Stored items
───
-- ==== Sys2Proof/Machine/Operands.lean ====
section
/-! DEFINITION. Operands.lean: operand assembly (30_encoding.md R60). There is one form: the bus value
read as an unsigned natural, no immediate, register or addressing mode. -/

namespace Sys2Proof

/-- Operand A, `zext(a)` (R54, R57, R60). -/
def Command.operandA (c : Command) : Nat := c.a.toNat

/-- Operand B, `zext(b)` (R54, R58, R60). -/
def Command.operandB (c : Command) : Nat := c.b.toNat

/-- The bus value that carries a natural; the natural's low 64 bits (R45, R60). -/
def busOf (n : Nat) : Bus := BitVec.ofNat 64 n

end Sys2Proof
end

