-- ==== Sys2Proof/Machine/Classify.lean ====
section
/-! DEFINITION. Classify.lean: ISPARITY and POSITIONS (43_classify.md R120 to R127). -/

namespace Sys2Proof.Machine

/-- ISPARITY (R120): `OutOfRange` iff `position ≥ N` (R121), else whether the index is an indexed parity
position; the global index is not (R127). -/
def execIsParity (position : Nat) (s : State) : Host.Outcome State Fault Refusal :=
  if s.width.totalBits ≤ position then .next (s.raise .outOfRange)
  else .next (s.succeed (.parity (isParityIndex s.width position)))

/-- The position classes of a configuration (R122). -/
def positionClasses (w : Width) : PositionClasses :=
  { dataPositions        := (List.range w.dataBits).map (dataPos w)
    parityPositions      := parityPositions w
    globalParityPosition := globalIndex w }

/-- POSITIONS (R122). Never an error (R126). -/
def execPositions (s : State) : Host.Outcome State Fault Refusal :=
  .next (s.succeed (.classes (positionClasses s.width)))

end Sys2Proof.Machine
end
───
- _Activity_: The entries above are to be transcribed in full and without error.

- _Result for this exercise_:
-- ==== Sys2Proof/Machine/Operands.lean ====
section
/-! DEFINITION. Operands.lean: operand assembly (30_encoding.md R60). There is one form: the bus value
read as an unsigned natural, no immediate, register or addressing mode. -/

namespace Sys2Proof

/-- Operand A, `zext(a)` (R54, R57, R60). -/
def Command.operandA (c : Command) : Nat := c.a.toNat

/-- Operand B, `zext(b)` (R54, R58, R60). -/
def Command.operandB (c : Command) : Nat := c.b.toNat

/-- The bus value that carries a natural; the natural's low 64 bits (R45, R60). -/
def busOf (n : Nat) : Bus := BitVec.ofNat 64 n

end Sys2Proof
end

-- ==== Sys2Proof/Machine/Classify.lean ====
section
/-! DEFINITION. Classify.lean: ISPARITY and POSITIONS (43_classify.md R120 to R127). -/

namespace Sys2Proof.Machine

/-- ISPARITY (R120): `OutOfRange` iff `position ≥ N` (R121), else whether the index is an indexed parity
position; the global index is not (R127). -/
def execIsParity (position : Nat) (s : State) : Host.Outcome State Fault Refusal :=
  if s.width.totalBits ≤ position then .next (s.raise .outOfRange)
  else .next (s.succeed (.parity (isParityIndex s.width position)))

/-- The position classes of a configuration (R122). -/
def positionClasses (w : Width) : PositionClasses :=
  { dataPositions        := (List.range w.dataBits).map (dataPos w)
    parityPositions      := parityPositions w
    globalParityPosition := globalIndex w }

/-- POSITIONS (R122). Never an error (R126). -/
def execPositions (s : State) : Host.Outcome State Fault Refusal :=
  .next (s.succeed (.classes (positionClasses s.width)))

end Sys2Proof.Machine
end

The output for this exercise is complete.